INPUT FOR THIS TASK START

@[simp] theorem State.sendMsix_role (s : State) (f e : Nat) : (s.sendMsix f e).dev.role = s.dev.role := by unfold State.sendMsix; split <;> rfl
@[simp] theorem State.sendMsix_time (s : State) (f e : Nat) : (s.sendMsix f e).dev.time = s.dev.time := by unfold State.sendMsix; split <;> rfl
@[simp] theorem State.sendMsix_fab (s : State) (f e : Nat) : (s.sendMsix f e).dev.fab = s.dev.fab := by unfold State.sendMsix; split <;> rfl
@[simp] theorem State.sendMsix_pans (s : State) (f e : Nat) : (s.sendMsix f e).dev.pans = s.dev.pans := by unfold State.sendMsix; split <;> rfl
@[simp] theorem State.sendMsix_dle (s : State) (f e : Nat) : (s.sendMsix f e).dev.dle = s.dev.dle := by unfold State.sendMsix; split <;> rfl
@[simp] theorem State.sendMsix_mem (s : State) (f e : Nat) : (s.sendMsix f e).dev.mem = s.dev.mem := by unfold State.sendMsix; split <;> rfl
@[simp] theorem State.sendMsix_arb (s : State) (f e : Nat) : (s.sendMsix f e).dev.arb = s.dev.arb := by unfold State.sendMsix; split <;> rfl
@[simp] theorem State.sendMsix_ws (s : State) (f e : Nat) : (s.sendMsix f e).dev.ws = s.dev.ws := by unfold State.sendMsix; split <;> rfl
@[simp] theorem State.sendMsix_lnk (s : State) (f e : Nat) : (s.sendMsix f e).dev.lnk = s.dev.lnk := by unfold State.sendMsix; split <;> rfl
@[simp] theorem State.sendMsix_srv (s : State) (f e : Nat) : (s.sendMsix f e).dev.srv = s.dev.srv := by unfold State.sendMsix; split <;> rfl
@[simp] theorem State.sendMsix_chk (s : State) (f e : Nat) : (s.sendMsix f e).dev.chk = s.dev.chk := by unfold State.sendMsix; split <;> rfl
@[simp] theorem State.sendMsix_sec (s : State) (f e : Nat) : (s.sendMsix f e).dev.sec = s.dev.sec := by unfold State.sendMsix; split <;> rfl
@[simp] theorem State.sendMsix_nv (s : State) (f e : Nat) : (s.sendMsix f e).dev.nv = s.dev.nv := by unfold State.sendMsix; split <;> rfl
@[simp] theorem State.sendMsix_rst (s : State) (f e : Nat) : (s.sendMsix f e).dev.rst = s.dev.rst := by unfold State.sendMsix; split <;> rfl
@[simp] theorem State.sendMsix_hk (s : State) (f e : Nat) : (s.sendMsix f e).dev.hk = s.dev.hk := by unfold State.sendMsix; split <;> rfl
@[simp] theorem State.sendMsix_cn (s : State) (f e : Nat) : (s.sendMsix f e).dev.cn = s.dev.cn := by unfold State.sendMsix; split <;> rfl
@[simp] theorem State.sendMsix_snap (s : State) (f e : Nat) : (s.sendMsix f e).snap = s.snap := by unfold State.sendMsix; split <;> rfl
@[simp] theorem State.sendMsix_snapTick (s : State) (f e : Nat) : (s.sendMsix f e).snapTick = s.snapTick := by unfold State.sendMsix; split <;> rfl
@[simp] theorem State.sendMsix_hold (s : State) (f e : Nat) : (s.sendMsix f e).hold = s.hold := by unfold State.sendMsix; split <;> rfl
@[simp] theorem State.sendMsix_holdExpired (s : State) (f e : Nat) : (s.sendMsix f e).holdExpired = s.holdExpired := by unfold State.sendMsix; split <;> rfl
@[simp] theorem State.sendMsix_latches (s : State) (f e : Nat) : (s.sendMsix f e).latches = s.latches := by unfold State.sendMsix; split <;> rfl
@[simp] theorem State.sendMsix_freeCtr (s : State) (f e : Nat) : (s.sendMsix f e).freeCtr = s.freeCtr := by unfold State.sendMsix; split <;> rfl
@[simp] theorem State.sendMsix_begun (s : State) (f e : Nat) : (s.sendMsix f e).begun = s.begun := by unfold State.sendMsix; split <;> rfl
@[simp] theorem State.sendMsix_pending (s : State) (f e : Nat) : (s.sendMsix f e).pending = s.pending := by unfold State.sendMsix; split <;> rfl
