-- ==== Sys2Proof/Tests/Slice0.lean ====
section
/-! SUPPORT. The model's own tests: ill-formed commands that the checks refuse, small states that meet the statements'
hypotheses, and single steps on them. -/

namespace Sys2Proof.Machine

/-- The state with these commands waiting. -/
def State.queued (s : State) (l : List Instr) : State := { s with pending := l }

/-- The state in which this host command alone is due. -/
def State.dueOf (s : State) (c : Cmd) : State := s.updSrv (fun v => { v with due := [c] })

end Sys2Proof.Machine

namespace Sys2Proof.Tests

open Sys2Proof Sys2Proof.Machine

set_option maxRecDepth 20000

/-- The head of a slice, alone in it. -/
def asHead : State := State.reset.updRole (fun r => { r with assigned := true, slice := 1, role := 1, position := 0 })

/-- A layer package at position 1, package 5, whose timing parent is package 0 behind port 0. -/
def asFollower : State :=
  (State.reset.updRole (fun r => { r with assigned := true, slice := 1, role := 2, pkg := 5, position := 1, parent := some 0,
                                          head := some 0 })).updPort 0 (fun p => { p with peer := some (0, 0, 0) })

/-- A package in no slice whose ticks run. -/
def running : State := State.reset.updTime (fun t => { t with st := .run })

/-- A host that answers: the PCIe link is up and PF0 may write. -/
def hosted : State := (State.reset.updPcie (fun p => { p with linkUp := true })).updFnCfg 0 (fun c => { c with bme := true })

/-- A record of a NOP. -/
def record0 : Record :=
  { op := 0x7F, status := 0, released := true, final := true, text := false, tokens := false, detail := 0, ch := 0, state := 0,
    tag := 0, tick := 0, word0 := 0, word1 := 0, payload := [] }

/-- A marker with no announcement. -/
def marker0 : Marker :=
  { hop := 0, slice := 1, tick := 100, master := 0, period := 10, newPeriod := 0, stretch := 0, newStretch := none, effective := 0 }

/-- A packet with these bytes, the rest 0. -/
def packetOf (l : List (Nat × Byte)) : List Byte := (List.range 256).map (fun i => (Tab.find l i).getD 0)

/-- A NOP of channel 0, its reads at an end. -/
def cmd0 : Cmd :=
  { ch := 0, fn := 0, op := 0x7F, seq := 1, tag := 0, packet := packetOf [(0, 0x7F), (8, 1), (0xF8, 1)], tick := 0, needs := [],
    desc := none, stops := [], input := [], descFailed := false, inputFailed := false, fetched := false, late := false, refusal := none }

/-- A package whose functions answer: link up, power-up step 7 ended. -/
def barred : State := hosted.updRst (fun r => { r with step := 8 })

/-- A minimal image header in service. -/
def hdr0 : ImgHdr := { imageId := 1, pages := 1, vocab := 4, slots := 256, lmMac := 1, positions := 1, kvBlocks := 8 }

/-- A head whose engine runs, with 8 KV blocks and tenant 0 enabled. -/
def served : State :=
  (((asHead.updDle (fun d => { d with online := 15 })).updWs (fun w => { w with img := some hdr0, loaded := true })).updTenant 0 (fun t => { t with enable := true })).updSrv
    (fun v => { v with kvTotal := 8 })

/-- A descriptor: VALID, MAX_NEW 1, MAX_CONTEXT 128, TOP_P and REP_PENALTY 1.0. -/
def desc0 : List Byte :=
  (List.range 128).map (fun i => (Tab.find [(0, (1 : Byte)), (4, 1), (8, 128), (0x1E, 0x80), (0x1F, 0x3F), (0x26, 0x80), (0x27, 0x3F)] i).getD 0)

/-- An OPEN of channel 0 with no input and no START. -/
def cmdOpen : Cmd := { cmd0 with op := 1, desc := some desc0 }

/-- An IDLE stream of channel 0. -/
def stream0 : Stream := newStream 0 0 1 0 {} [1]

def withStream : State := served.setStream stream0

INPUT FOR THIS TASK END

All lines of the records containing "Machine" should be shown.

namespace Sys2Proof.Machine
end Sys2Proof.Machine
open Sys2Proof Sys2Proof.Machine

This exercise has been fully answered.